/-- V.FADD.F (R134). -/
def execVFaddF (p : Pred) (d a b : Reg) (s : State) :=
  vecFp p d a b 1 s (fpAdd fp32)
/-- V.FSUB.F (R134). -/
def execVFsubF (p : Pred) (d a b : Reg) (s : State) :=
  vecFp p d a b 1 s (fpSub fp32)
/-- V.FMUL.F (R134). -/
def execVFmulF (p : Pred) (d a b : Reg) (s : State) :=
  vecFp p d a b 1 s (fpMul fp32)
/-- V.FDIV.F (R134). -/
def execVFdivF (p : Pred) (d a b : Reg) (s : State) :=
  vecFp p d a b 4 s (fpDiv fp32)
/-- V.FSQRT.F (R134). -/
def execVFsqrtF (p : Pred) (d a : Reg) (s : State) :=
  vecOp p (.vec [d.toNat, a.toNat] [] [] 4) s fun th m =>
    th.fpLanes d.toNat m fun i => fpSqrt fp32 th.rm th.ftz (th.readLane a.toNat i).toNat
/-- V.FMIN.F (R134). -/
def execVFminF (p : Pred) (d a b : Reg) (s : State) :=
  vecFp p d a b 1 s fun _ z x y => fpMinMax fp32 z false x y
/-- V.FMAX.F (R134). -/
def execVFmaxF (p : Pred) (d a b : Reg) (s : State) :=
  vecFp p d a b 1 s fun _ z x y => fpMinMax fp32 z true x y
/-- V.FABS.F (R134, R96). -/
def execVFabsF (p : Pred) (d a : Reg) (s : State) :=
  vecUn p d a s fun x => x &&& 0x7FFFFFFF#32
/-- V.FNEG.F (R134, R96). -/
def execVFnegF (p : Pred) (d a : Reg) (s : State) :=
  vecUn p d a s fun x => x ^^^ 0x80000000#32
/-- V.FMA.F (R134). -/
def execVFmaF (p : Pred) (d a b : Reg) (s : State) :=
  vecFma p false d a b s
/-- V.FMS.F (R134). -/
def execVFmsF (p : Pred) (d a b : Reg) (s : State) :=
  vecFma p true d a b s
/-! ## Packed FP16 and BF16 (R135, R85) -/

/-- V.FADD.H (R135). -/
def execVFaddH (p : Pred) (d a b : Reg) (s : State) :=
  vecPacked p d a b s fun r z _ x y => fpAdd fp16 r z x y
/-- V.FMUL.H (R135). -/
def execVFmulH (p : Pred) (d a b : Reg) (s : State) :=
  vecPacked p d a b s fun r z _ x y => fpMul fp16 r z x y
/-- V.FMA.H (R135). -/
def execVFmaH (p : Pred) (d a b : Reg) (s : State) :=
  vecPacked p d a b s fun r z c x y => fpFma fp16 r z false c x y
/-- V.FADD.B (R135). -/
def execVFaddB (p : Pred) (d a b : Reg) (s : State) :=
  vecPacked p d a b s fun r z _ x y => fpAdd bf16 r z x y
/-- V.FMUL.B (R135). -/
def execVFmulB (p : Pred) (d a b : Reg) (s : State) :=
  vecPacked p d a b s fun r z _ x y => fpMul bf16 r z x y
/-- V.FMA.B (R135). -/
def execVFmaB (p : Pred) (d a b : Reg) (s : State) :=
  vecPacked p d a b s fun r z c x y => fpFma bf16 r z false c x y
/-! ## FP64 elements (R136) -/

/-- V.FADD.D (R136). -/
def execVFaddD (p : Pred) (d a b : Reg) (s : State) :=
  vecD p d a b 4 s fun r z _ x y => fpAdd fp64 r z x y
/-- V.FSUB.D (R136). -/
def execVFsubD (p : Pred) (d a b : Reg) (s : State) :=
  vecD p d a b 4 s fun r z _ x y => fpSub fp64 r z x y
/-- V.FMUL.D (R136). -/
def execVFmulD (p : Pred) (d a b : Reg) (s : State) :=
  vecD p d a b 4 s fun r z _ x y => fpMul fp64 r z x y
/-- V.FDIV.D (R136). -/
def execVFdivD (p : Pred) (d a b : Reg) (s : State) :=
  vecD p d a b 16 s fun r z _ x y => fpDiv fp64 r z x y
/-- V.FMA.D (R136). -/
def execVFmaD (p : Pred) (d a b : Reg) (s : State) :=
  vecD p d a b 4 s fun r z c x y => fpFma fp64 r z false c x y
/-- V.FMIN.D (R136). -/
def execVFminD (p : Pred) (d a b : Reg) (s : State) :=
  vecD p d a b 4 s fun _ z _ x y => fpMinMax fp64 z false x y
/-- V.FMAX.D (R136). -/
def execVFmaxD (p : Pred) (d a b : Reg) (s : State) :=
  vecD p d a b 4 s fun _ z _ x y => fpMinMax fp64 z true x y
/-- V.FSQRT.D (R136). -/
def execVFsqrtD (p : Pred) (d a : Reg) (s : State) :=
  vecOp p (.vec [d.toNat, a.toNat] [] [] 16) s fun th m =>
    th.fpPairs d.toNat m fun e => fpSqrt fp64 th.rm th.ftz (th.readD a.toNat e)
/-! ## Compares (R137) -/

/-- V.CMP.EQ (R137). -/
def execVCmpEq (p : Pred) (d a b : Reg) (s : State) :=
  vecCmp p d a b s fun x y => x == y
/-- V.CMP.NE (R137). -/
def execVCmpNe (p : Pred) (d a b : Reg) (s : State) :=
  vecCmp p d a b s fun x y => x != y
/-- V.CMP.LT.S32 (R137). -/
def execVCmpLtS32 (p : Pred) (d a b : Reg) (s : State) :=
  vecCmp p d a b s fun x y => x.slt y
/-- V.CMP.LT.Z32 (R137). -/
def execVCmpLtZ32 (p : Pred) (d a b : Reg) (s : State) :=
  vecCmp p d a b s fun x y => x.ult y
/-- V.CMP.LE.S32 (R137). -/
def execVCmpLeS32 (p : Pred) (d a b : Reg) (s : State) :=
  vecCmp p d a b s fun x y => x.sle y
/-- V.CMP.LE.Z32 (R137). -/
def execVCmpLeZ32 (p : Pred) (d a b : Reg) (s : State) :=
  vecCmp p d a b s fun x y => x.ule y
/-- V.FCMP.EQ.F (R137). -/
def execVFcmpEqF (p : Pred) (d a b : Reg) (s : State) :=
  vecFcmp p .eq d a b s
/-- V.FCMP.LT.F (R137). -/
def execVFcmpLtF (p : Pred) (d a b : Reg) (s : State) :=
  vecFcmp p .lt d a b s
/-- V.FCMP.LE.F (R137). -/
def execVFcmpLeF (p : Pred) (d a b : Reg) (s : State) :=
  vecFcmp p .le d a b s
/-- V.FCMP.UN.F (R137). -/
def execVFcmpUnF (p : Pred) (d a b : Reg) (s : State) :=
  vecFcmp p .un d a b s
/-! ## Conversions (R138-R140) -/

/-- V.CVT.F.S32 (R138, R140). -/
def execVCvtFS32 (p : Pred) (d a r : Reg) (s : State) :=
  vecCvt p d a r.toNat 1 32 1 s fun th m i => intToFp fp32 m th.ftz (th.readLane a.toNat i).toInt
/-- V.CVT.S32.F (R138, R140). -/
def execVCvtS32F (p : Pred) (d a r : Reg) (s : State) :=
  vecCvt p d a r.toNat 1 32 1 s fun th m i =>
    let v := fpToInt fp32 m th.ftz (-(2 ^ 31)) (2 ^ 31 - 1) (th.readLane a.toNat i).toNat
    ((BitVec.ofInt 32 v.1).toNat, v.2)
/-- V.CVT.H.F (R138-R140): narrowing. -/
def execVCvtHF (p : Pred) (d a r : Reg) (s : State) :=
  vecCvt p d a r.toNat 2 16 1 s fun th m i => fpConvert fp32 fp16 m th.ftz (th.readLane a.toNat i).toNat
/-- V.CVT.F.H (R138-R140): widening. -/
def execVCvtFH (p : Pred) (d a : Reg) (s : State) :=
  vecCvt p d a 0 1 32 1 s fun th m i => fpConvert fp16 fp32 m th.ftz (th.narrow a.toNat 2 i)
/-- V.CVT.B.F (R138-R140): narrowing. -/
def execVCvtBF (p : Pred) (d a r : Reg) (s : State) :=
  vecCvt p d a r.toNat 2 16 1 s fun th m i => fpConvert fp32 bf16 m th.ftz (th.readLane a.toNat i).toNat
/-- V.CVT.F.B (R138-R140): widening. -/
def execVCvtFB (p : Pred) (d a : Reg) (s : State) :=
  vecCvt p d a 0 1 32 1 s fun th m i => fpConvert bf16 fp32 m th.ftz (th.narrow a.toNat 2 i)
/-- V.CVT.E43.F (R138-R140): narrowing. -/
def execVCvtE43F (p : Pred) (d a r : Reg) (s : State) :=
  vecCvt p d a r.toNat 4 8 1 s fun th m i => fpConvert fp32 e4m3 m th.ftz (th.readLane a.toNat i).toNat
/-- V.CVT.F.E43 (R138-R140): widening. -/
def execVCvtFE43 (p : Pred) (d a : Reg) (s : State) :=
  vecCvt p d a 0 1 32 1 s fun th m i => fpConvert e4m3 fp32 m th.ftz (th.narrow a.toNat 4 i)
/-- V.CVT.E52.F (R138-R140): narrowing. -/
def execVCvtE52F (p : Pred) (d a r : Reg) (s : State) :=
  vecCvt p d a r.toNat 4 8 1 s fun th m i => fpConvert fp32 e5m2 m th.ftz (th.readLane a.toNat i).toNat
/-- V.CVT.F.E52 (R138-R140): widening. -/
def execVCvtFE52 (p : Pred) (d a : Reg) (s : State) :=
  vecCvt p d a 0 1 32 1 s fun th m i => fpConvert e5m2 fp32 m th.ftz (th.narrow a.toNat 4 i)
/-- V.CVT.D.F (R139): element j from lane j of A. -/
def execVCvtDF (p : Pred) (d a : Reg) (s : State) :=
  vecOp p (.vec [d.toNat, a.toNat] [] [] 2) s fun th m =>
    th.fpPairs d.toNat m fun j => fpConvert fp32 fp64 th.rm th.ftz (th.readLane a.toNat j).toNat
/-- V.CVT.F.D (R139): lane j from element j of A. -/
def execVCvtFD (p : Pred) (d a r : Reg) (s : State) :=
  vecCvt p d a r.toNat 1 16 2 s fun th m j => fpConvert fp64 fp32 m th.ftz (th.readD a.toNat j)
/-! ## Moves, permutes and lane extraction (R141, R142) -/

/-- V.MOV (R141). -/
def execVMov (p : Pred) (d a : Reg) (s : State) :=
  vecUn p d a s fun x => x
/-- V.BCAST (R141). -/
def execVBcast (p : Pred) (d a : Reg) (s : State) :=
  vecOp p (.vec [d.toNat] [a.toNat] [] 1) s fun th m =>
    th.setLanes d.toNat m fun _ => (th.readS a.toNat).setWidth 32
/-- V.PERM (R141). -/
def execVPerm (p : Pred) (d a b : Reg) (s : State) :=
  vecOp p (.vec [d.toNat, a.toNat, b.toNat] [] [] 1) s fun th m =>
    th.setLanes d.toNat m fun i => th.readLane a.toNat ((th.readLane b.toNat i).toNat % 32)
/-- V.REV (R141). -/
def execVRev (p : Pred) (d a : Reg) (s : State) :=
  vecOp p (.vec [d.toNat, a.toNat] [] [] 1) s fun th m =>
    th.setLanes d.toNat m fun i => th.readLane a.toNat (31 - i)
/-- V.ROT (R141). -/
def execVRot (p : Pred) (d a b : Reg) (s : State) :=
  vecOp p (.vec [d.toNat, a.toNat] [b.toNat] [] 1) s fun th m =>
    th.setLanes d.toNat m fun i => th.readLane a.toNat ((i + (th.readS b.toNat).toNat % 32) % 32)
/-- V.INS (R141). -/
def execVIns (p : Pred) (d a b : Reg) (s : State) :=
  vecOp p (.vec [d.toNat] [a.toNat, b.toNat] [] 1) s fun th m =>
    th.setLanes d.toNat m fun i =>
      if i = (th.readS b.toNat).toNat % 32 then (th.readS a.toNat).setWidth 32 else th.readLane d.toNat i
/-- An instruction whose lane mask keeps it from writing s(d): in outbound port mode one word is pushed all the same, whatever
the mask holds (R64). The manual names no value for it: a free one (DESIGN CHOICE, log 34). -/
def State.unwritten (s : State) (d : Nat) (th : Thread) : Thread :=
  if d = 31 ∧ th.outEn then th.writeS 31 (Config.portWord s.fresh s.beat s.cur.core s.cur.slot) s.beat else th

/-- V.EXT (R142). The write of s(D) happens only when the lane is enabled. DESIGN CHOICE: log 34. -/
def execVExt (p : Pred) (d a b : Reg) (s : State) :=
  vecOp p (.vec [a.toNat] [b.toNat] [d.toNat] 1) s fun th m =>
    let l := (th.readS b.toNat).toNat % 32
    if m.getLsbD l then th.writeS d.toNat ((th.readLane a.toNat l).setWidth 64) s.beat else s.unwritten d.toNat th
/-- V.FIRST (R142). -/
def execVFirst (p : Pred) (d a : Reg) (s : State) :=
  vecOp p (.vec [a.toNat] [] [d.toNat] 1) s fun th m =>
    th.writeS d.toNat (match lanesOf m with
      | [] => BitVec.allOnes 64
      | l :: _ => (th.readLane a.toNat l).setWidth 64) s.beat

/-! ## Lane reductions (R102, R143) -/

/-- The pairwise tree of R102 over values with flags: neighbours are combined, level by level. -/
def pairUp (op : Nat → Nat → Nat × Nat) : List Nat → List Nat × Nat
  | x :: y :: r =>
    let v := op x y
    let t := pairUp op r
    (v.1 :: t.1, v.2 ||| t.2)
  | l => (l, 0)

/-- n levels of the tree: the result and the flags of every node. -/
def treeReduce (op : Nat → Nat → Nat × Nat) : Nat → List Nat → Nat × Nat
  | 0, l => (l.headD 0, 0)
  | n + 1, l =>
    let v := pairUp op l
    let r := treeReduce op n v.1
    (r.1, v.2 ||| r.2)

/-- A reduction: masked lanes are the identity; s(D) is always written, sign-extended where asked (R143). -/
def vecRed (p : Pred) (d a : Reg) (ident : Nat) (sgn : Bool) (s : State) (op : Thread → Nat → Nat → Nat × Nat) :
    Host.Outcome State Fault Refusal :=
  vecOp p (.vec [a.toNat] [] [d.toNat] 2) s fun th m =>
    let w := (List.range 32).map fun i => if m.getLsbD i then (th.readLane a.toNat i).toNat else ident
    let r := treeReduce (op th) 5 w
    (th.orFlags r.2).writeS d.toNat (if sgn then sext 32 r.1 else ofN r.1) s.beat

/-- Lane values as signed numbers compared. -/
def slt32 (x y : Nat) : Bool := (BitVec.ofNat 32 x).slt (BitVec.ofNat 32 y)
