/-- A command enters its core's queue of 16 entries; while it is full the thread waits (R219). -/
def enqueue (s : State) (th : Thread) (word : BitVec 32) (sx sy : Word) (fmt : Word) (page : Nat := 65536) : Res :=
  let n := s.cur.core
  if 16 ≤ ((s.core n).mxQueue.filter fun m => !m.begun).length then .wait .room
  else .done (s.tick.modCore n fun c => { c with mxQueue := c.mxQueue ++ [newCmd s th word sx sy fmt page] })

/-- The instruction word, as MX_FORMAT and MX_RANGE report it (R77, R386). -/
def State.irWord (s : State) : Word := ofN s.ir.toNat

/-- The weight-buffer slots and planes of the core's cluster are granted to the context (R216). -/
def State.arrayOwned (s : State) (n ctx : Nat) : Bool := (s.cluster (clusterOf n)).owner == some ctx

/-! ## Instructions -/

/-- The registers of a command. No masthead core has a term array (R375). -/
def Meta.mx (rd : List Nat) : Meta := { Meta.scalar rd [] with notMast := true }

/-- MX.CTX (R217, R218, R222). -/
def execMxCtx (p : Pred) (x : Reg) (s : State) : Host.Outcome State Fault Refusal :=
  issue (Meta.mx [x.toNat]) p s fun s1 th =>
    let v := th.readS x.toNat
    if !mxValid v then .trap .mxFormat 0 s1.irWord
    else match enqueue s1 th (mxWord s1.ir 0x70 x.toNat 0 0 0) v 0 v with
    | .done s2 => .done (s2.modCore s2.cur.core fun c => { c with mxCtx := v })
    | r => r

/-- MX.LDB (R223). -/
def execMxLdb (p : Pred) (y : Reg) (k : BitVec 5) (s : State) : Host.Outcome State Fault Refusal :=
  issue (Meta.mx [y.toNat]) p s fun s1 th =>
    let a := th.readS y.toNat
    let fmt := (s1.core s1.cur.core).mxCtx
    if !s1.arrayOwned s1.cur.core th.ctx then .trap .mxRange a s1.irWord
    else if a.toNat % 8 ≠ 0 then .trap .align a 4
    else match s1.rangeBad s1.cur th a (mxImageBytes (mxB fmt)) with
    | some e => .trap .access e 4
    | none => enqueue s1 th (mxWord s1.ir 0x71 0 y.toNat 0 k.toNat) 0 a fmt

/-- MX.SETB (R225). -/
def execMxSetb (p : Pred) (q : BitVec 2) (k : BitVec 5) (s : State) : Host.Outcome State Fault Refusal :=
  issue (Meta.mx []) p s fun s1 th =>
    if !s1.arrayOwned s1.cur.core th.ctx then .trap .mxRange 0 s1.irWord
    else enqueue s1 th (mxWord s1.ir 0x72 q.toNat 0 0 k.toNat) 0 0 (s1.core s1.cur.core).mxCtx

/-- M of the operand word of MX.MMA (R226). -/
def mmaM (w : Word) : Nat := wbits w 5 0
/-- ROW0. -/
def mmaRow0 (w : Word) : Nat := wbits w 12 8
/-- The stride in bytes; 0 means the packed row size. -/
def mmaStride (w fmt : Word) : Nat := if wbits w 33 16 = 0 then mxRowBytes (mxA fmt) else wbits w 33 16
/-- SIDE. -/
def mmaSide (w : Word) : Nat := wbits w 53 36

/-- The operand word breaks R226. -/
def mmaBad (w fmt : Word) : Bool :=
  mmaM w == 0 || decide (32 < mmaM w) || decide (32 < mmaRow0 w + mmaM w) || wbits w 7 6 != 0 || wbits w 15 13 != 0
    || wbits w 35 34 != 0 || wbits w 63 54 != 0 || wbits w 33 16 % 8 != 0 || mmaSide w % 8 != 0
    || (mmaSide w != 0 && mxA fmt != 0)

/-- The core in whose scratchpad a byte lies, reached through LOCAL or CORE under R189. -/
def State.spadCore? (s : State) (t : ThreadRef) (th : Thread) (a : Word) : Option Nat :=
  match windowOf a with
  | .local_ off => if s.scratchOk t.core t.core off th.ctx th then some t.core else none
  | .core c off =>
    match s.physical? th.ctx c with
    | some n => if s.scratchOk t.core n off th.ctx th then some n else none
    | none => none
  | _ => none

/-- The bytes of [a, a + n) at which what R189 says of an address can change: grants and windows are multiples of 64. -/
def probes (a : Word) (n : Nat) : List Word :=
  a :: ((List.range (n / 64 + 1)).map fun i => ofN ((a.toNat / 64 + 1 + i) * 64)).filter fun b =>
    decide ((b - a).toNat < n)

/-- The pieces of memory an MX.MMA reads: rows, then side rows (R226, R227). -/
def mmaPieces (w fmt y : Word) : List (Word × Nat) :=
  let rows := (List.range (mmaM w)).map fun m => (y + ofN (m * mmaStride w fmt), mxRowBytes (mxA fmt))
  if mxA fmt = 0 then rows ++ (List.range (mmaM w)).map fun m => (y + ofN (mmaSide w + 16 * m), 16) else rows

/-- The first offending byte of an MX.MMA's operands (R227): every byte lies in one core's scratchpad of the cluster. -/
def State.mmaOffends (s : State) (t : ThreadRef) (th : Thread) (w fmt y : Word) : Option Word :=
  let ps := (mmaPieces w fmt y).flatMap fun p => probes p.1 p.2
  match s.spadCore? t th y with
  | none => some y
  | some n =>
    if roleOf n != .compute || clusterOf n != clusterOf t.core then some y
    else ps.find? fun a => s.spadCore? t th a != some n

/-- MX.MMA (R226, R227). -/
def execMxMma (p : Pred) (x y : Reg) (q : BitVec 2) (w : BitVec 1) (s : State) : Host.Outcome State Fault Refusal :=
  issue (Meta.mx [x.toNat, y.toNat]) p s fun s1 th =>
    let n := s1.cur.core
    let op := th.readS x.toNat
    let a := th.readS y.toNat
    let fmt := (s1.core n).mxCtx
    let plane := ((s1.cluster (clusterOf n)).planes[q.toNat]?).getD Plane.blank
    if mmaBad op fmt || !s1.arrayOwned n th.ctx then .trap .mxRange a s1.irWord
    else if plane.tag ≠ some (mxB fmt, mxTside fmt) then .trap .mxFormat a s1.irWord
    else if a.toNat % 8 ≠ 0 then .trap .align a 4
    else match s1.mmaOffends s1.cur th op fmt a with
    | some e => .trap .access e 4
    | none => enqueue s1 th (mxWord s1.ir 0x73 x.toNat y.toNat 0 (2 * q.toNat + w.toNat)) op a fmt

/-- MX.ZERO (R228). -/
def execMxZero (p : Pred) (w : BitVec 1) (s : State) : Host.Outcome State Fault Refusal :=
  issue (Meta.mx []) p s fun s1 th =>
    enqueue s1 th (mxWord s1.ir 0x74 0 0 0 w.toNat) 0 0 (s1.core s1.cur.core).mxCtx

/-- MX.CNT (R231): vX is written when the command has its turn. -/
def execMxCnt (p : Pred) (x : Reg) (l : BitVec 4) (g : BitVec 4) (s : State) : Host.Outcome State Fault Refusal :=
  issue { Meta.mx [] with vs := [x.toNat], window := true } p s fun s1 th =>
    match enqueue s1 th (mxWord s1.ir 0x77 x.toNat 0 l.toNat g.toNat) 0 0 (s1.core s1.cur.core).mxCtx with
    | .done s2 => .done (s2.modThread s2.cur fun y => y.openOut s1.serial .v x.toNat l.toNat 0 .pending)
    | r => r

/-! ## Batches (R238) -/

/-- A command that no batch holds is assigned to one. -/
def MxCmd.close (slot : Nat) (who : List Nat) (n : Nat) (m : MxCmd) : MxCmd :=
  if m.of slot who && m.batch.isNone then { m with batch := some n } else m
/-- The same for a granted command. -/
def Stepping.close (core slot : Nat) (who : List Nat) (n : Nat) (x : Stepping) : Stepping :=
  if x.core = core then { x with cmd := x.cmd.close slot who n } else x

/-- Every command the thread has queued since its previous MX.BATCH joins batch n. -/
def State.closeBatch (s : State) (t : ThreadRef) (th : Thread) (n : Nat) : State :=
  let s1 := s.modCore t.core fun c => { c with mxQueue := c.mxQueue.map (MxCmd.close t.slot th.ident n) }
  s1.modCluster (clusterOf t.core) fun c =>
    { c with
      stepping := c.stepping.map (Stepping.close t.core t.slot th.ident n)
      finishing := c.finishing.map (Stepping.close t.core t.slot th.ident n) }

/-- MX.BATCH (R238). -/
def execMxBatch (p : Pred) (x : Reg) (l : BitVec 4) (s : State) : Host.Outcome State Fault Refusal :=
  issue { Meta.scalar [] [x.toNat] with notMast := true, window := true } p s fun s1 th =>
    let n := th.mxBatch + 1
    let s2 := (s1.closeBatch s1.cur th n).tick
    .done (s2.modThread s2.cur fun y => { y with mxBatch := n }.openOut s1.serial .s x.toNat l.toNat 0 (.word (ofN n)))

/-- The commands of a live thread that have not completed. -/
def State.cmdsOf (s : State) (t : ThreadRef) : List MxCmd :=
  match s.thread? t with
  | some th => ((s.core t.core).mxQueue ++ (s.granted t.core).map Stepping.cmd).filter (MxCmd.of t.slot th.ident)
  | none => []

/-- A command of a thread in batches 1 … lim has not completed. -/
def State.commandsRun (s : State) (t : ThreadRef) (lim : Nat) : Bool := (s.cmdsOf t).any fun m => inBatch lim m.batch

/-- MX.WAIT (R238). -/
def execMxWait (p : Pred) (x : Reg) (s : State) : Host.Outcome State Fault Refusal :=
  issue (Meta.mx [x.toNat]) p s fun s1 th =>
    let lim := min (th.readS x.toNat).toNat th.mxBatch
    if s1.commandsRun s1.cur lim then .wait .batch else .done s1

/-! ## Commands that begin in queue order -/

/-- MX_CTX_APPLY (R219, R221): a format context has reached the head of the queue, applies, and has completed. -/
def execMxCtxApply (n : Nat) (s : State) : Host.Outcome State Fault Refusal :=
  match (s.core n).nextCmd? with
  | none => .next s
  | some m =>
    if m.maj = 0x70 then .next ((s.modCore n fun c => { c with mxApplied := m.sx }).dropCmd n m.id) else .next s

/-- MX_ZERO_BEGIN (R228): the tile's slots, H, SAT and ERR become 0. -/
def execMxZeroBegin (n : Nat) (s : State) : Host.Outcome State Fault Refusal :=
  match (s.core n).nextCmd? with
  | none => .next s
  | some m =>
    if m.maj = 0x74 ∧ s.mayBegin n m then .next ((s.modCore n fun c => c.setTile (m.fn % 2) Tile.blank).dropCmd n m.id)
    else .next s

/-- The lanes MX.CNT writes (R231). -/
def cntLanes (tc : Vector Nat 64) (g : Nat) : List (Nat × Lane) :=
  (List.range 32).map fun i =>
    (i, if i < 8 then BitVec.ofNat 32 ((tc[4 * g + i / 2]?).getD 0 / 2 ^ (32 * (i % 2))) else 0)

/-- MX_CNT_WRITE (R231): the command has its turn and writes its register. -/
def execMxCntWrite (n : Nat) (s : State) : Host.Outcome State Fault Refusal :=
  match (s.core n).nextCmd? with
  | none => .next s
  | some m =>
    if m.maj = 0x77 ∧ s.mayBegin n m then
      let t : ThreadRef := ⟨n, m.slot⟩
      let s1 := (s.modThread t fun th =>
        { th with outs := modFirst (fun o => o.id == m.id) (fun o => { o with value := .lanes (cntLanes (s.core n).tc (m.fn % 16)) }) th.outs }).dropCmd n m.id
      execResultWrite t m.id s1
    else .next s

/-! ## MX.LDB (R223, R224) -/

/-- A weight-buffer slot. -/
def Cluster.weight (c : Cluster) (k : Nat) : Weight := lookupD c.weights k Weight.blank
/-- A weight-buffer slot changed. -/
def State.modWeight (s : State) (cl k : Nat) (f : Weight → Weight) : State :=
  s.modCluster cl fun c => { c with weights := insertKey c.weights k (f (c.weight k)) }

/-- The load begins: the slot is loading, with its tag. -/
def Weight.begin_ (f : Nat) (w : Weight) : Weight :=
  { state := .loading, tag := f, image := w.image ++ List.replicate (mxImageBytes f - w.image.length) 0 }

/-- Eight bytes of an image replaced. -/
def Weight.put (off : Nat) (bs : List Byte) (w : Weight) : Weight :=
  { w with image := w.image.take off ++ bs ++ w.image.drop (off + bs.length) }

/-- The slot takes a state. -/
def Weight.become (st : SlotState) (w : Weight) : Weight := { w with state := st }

INSTRUCTIONS TO FOLLOW:
Your task is to find every line above containing the word "fpConvert" and copy it.

TASK ANSWER:
  vecCvt p d a r.toNat 2 16 1 s fun th m i => fpConvert fp32 fp16 m th.ftz (th.readLane a.toNat i).toNat
  vecCvt p d a 0 1 32 1 s fun th m i => fpConvert fp16 fp32 m th.ftz (th.narrow a.toNat 2 i)
  vecCvt p d a r.toNat 2 16 1 s fun th m i => fpConvert fp32 bf16 m th.ftz (th.readLane a.toNat i).toNat
  vecCvt p d a 0 1 32 1 s fun th m i => fpConvert bf16 fp32 m th.ftz (th.narrow a.toNat 2 i)
  vecCvt p d a r.toNat 4 8 1 s fun th m i => fpConvert fp32 e4m3 m th.ftz (th.readLane a.toNat i).toNat
  vecCvt p d a 0 1 32 1 s fun th m i => fpConvert e4m3 fp32 m th.ftz (th.narrow a.toNat 4 i)
  vecCvt p d a r.toNat 4 8 1 s fun th m i => fpConvert fp32 e5m2 m th.ftz (th.readLane a.toNat i).toNat
  vecCvt p d a 0 1 32 1 s fun th m i => fpConvert e5m2 fp32 m th.ftz (th.narrow a.toNat 4 i)
    th.fpPairs d.toNat m fun j => fpConvert fp32 fp64 th.rm th.ftz (th.readLane a.toNat j).toNat
  vecCvt p d a r.toNat 1 16 2 s fun th m j => fpConvert fp64 fp32 m th.ftz (th.readD a.toNat j)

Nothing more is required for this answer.